• Channel 11 investigation: Emergency responders sent to right address, wrong county


    PITTSBURGH - A call for help in Vandergrift nearly ends in tragedy when emergency crews are dispatched to the wrong county.

    "It was the worst day of my life," recalled Audrey Headley of the day her son, Kaiden, fell out of a window in their home.

    "Like, I was in shock. I didn't really know what happened," she said. "Like, 'How did he get outside?' And I saw the window."

    Kaiden pushed out the screen and fell 20 feet out of his bedroom window.

    His mom whipped out her cellphone and called 911.

    "It took about 20, 30 minutes before anything, and I asked where they were, and they said they were outside of my house, and I was standing on the porch, and they weren't here," said Headley.

    First responders thought they were at the Headley's Lincoln Avenue home, but they were on Lincoln Avenue in the wrong county.

    The Headleys live in Westmoreland, but their 911 call went to the dispatch center in Armstrong.

    "We're not unique. This can happen anywhere at any time," said Dan Stevens, the public information officer for Westmoreland County 911.

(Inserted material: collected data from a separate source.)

/-- A host link. -/
structure HlSt where
  dlActive  : Bool
  flit      : Bool
  rate      : Nat
  width     : Nat
  reversed  : Bool
  pwr       : Nat            -- HP_LINK_STAT.PWR
  vc1       : Bool
  evt       : W32            -- HP_LINK_EVT
  drsSent   : Bool
  turnOff   : Bool           -- PME_Turn_Off received
  intx      : Bool           -- Assert_INTA sent
  layout    : List FnLayout  -- functions present in the layout in force
  vc0Since  : Option Nat     -- VC0 credits withheld since
  narrow    : Nat            -- width under L0p
  waitTlp   : List Instr     -- TLPs waiting at the head of VC0 (R40)
deriving DecidableEq, Repr

/-- A host link at reset. -/
def HlSt.reset : HlSt :=
  ⟨false, false, 0, 0, false, 0, false, 0, false, false, false, [], none, 0, []⟩

/-- The mailbox of one PF0 (R101, R102). -/
structure MbxSt where
  req     : Tab Byte
  rsp     : Tab Byte
  busy    : Bool
  ready   : Bool
  overrun : Bool
  lenErr  : Bool
  down    : Bool          -- STEWARD_DOWN
  rspLen  : Nat
  reqLen  : Nat
  ien     : Bool
  orphan  : List (List Byte)     -- requests in progress when the host link re-initialised, still to be served
  answer  : Option (List Byte)   -- the steward's answer, not yet delivered
  taken   : Bool          -- the steward has taken the request
deriving DecidableEq, Repr

/-- A mailbox at reset. -/
def MbxSt.reset : MbxSt :=
  ⟨[], [], false, false, false, false, false, 0, 0, false, [], none, false⟩

/-- A function: the writable words of its configuration space (keyed by byte offset) and what the
device keeps for it. -/
structure FnSt where
  cs       : Tab W32
  hdrLog   : List W32
  active   : Bool          -- active member of its pair (R119)
  noHost   : Bool          -- its pair has no host (R122)
  switching : Bool         -- a switch-over away from this member has started (R120)
  held     : List (Nat × Nat)   -- messages held while Bus Master Enable is 0: source + 1 (0 notify), 2 * vector + MSI-X
  slotVal  : Bool          -- side-effect slot (R172)
  slotTag  : Nat
  slotData : List Byte
  slotClk  : Nat
  slotAddr : Nat
  evt      : W32           -- EVC_FN_EVT
  evtEn    : W32
deriving DecidableEq, Repr

/-- A function at reset. -/
def FnSt.reset : FnSt :=
  ⟨[], [0, 0, 0, 0], false, false, false, [], false, 0, [], 0, 0, 0, 0⟩

/-- A prefetch unit held or in flight (R168 to R171). -/
structure PfUnit where
  id    : Nat
  fn    : Nat             -- host link * 64 + function
  w     : Nat
  off   : Nat             -- aperture offset of the unit
  addr  : Nat             -- local address
  flow  : Nat
  st    : PartState       -- waiting: in flight
  clk   : Nat             -- when its data was held
  drop  : Bool            -- discard when the completion arrives
  wins  : List Nat        -- open requests waiting for it
  gone  : Option Nat      -- invalidated in flight: 0 re-initialisation, 1 cut (R176, R178)
deriving DecidableEq, Repr

/-! ## Local links -/

/-- Bring-up states (Table 05.2). -/
inductive BringUp where
  | detect | train | lock | exchange | active
deriving DecidableEq, Repr

/-- One packet in the replay buffer. -/
structure Replay where
  seq   : Nat
  pkt   : Pkt
  txn   : Nat
  src   : Option End
  tries : Nat
deriving DecidableEq, Repr

/-- The link layer and bring-up state of a local link. -/
structure LlSt where
  st        : BringUp
  gen       : Nat               -- generation of the attempt or in force, 0 before any
  nextGen   : Nat               -- generation the next attempt would take (R129); 0: MAX_GEN
  idle      : Bool              -- holds electrical idle for 1 ms
  reason    : Nat               -- DOWN_REASON
  evt       : W32
  forceDown : Bool
  rdyCount  : List Nat          -- per lane: consecutive status words with READY and ACK
  rdySeen   : List Bool         -- per lane: READY = 1 received
  sentAck   : List Nat          -- per lane: frames sent with ACK since the exit count was met
  frameOk   : Bool              -- a capability frame with valid CRC received
  ackFrame  : Bool              -- ... with ACK = 1
  capSent   : Nat               -- frames sent with ACK since
  frame     : List Byte         -- partner's last frame
  role      : Nat
  devid     : Nat
  txSeq     : Nat
  rxSeq     : Nat               -- expected SEQ
  rxAcked   : Nat               -- packets received and not yet acknowledged
  nakSent   : Bool
  replay    : List Replay
  owed      : List Replay       -- packets of the link layer that wait for room in the replay buffer (R141)
  ackedSeq  : Nat               -- oldest unacknowledged SEQ
  limP      : List Nat          -- partner's LIMIT per class
  limNp     : List Nat
  conP      : List Nat          -- our CONSUMED per class
  conNp     : List Nat
  maxP      : List Nat          -- largest LIMIT - CONSUMED since Active
  maxNp     : List Nat
  gotP      : Bool              -- a CREDIT block of the kind received since Active
  gotNp     : Bool
  rxP       : List Nat          -- units received per class
  rxNp      : List Nat
  advP      : List Nat          -- LIMIT we advertised
  advNp     : List Nat
  xoff      : List (Nat × Nat)  -- flows we hold by PAUSE, clk of the first XOFF
  paused    : List (Nat × Nat)  -- flows the tether partner holds, clk of the last XOFF
  annSeq    : Option Nat        -- last SEQ_ANN applied since Active
  capacity  : Nat               -- last capacity applied
  shTok     : Option Int        -- link shaper: tokens; none: not in place
  shClk     : Nat
  shFrac    : Nat
  ping      : Option (Nat × Nat)  -- tag and clk of a PING under way
  rtt       : Nat
  contain   : Nat               -- Table 11.3
  cause     : Nat
  present   : Bool
  applied   : Bool
  malStart  : Nat               -- start of the present 1 ms of R309
  malCount  : Nat
deriving DecidableEq, Repr

/-- A local link at reset. -/
def LlSt.reset : LlSt :=
  { st := .detect, gen := 0, nextGen := 0, idle := false, reason := 0, evt := 0, forceDown := false,
    rdyCount := [0, 0, 0, 0], rdySeen := [false, false, false, false], sentAck := [0, 0, 0, 0],
    frameOk := false, ackFrame := false, capSent := 0, frame := [], role := 0, devid := 0,
    txSeq := 0, rxSeq := 0, rxAcked := 0, nakSent := false, replay := [], owed := [], ackedSeq := 0,
    limP := [0, 0, 0, 0], limNp := [0, 0, 0, 0], conP := [0, 0, 0, 0], conNp := [0, 0, 0, 0],
    maxP := [0, 0, 0, 0], maxNp := [0, 0, 0, 0], gotP := false, gotNp := false,
    rxP := [0, 0, 0, 0], rxNp := [0, 0, 0, 0], advP := [0, 0, 0, 0], advNp := [0, 0, 0, 0],
    xoff := [], paused := [], annSeq := none, capacity := 0xFFFFFFFF, shTok := none, shClk := 0,
    shFrac := 0, ping := none, rtt := 0, contain := 0, cause := 0, present := false,
    applied := false, malStart := 0, malCount := 0 }

/-- A lane (R57 to R79). -/
structure LaneSt where
  ctrl    : W32            -- LANE_CTRL writable fields
  evt     : W32
  present : Bool
  cdr     : Bool
  adapt   : Bool
  rxReady : Bool
  cwLock  : Bool
  cwGood  : Nat
  cwBad   : Nat
  blkLock : Bool
  blkGood : Nat
  blkWin  : Nat            -- the last 64 counted headers, newest in bit 0, 1 for an invalid one (R71)
  bip     : Nat            -- XOR of the content bytes received since the last ALIGN (Table 03.4)
  aligned : Bool
  alnSeq  : Nat            -- consecutive good ALIGN markers or misses
  deskew  : Bool
  inv     : Bool           -- polarity inverted by R68
  logical : Nat            -- logical lane number learned from ALIGN
  slips   : Nat
  skew    : Nat
  hdrErr  : Nat
  bipErr  : Nat
  fecCorr : Nat
  fecUnc  : Nat
  prbsErr : Nat
  dfe0    : W32
  dfe1    : W32
  dfe2    : W32
  ctle    : Nat
  mrgCtrl : W32
  mrgRes  : W32
  mrgBusy : Bool
  sig     : Bool           -- SIG_DET: a signal, by the last CDR_LOCK or SIGNAL_LOSS (log entry 27)
deriving DecidableEq, Repr

/-- A lane at reset. -/
def LaneSt.reset : LaneSt :=
  { ctrl := 0, evt := 0, present := false, cdr := false, adapt := false, rxReady := false,
    cwLock := false, cwGood := 0, cwBad := 0, blkLock := false, blkGood := 0, blkWin := 0,
    bip := 0, aligned := false, alnSeq := 0, deskew := false, inv := false, logical := 0,
    slips := 0, skew := 0, hdrErr := 0, bipErr := 0, fecCorr := 0, fecUnc := 0, prbsErr := 0,
    dfe0 := 0, dfe1 := 0, dfe2 := 0, ctle := 0, mrgCtrl := 0, mrgRes := 0, mrgBusy := false,
    sig := false }

/-! ## Bridging services -/

/-- A semaphore (R183 to R190). -/
structure SemSt where
  holders : List (Nat × Nat)            -- local link, clk of its grant
  freeing : List (Nat × Nat)            -- released units waiting for the commit condition: link, txn bound
  waiters : List (Nat × Nat)            -- local link, open request
  grants  : Nat
deriving DecidableEq, Repr

/-- A semaphore at reset. -/
def SemSt.reset : SemSt := ⟨[], [], [], 0⟩

/-- A mirror group (R194 to R204). -/
structure MgSt where
  seq       : Nat          -- sequence of the last pass started
  doneSeq   : Nat          -- sequence of the last complete pass
  running   : Bool
  started   : Nat          -- clk of the running pass
  stretch   : Nat
  halfRuns  : Nat          -- consecutive passes within half the period
  reason    : Nat          -- pause reason that only a restart lifts: 2 or 3, 0 none
  fresh     : Bool         -- the next pass has sequence 1 and marks every word changed
  resume    : Bool         -- it has been paused: the next pass marks every word changed
  changed   : List Nat     -- store words marked changed (offsets in the group)
  superseded : Nat
  sentVals  : Tab W64      -- downward: value last sent, by word
  sentAny   : Bool
  acks      : Nat          -- STATE packets of the pass not yet acknowledged
  readDone  : Bool         -- downward: the table has been read
  readTime  : Nat
deriving DecidableEq, Repr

    He says this happens frequently when calls get made near the county borders.

    If someone calls 911 with a landline phone, it goes directly to the local 911 center.

    But with a cellphone, the call gets bounced to the cell tower it can most easily find.

    "It might go to the least path of resistance to get to a cell site that might not even be in the county that you're at," he explained.

    The Cellular Telephone Industry Association says about 30 percent of U.S. homes only have cellphones, and almost 400,000 wireless 911 calls are made every day.

    The National Emergency Number Association explains that these calls "may not be routed to the most appropriate 911 center. This presents life-threatening problems due to lost response time."

    The Headleys lived that nightmare.

    Thankfully, Kaiden doesn't have permanent injuries, but his parents now have a constant fear.

    "You shouldn't have to worry about if the ambulance is going to get here or if your call is going to the right place," said Keith Headley, Kaiden's father. "You shouldn't have to worry about it."

    There is a nationwide initiative called Next Gen 911, and it's aimed at updating the 911 infrastructure to work seamlessly with wireless society. But it's expected to take years to implement.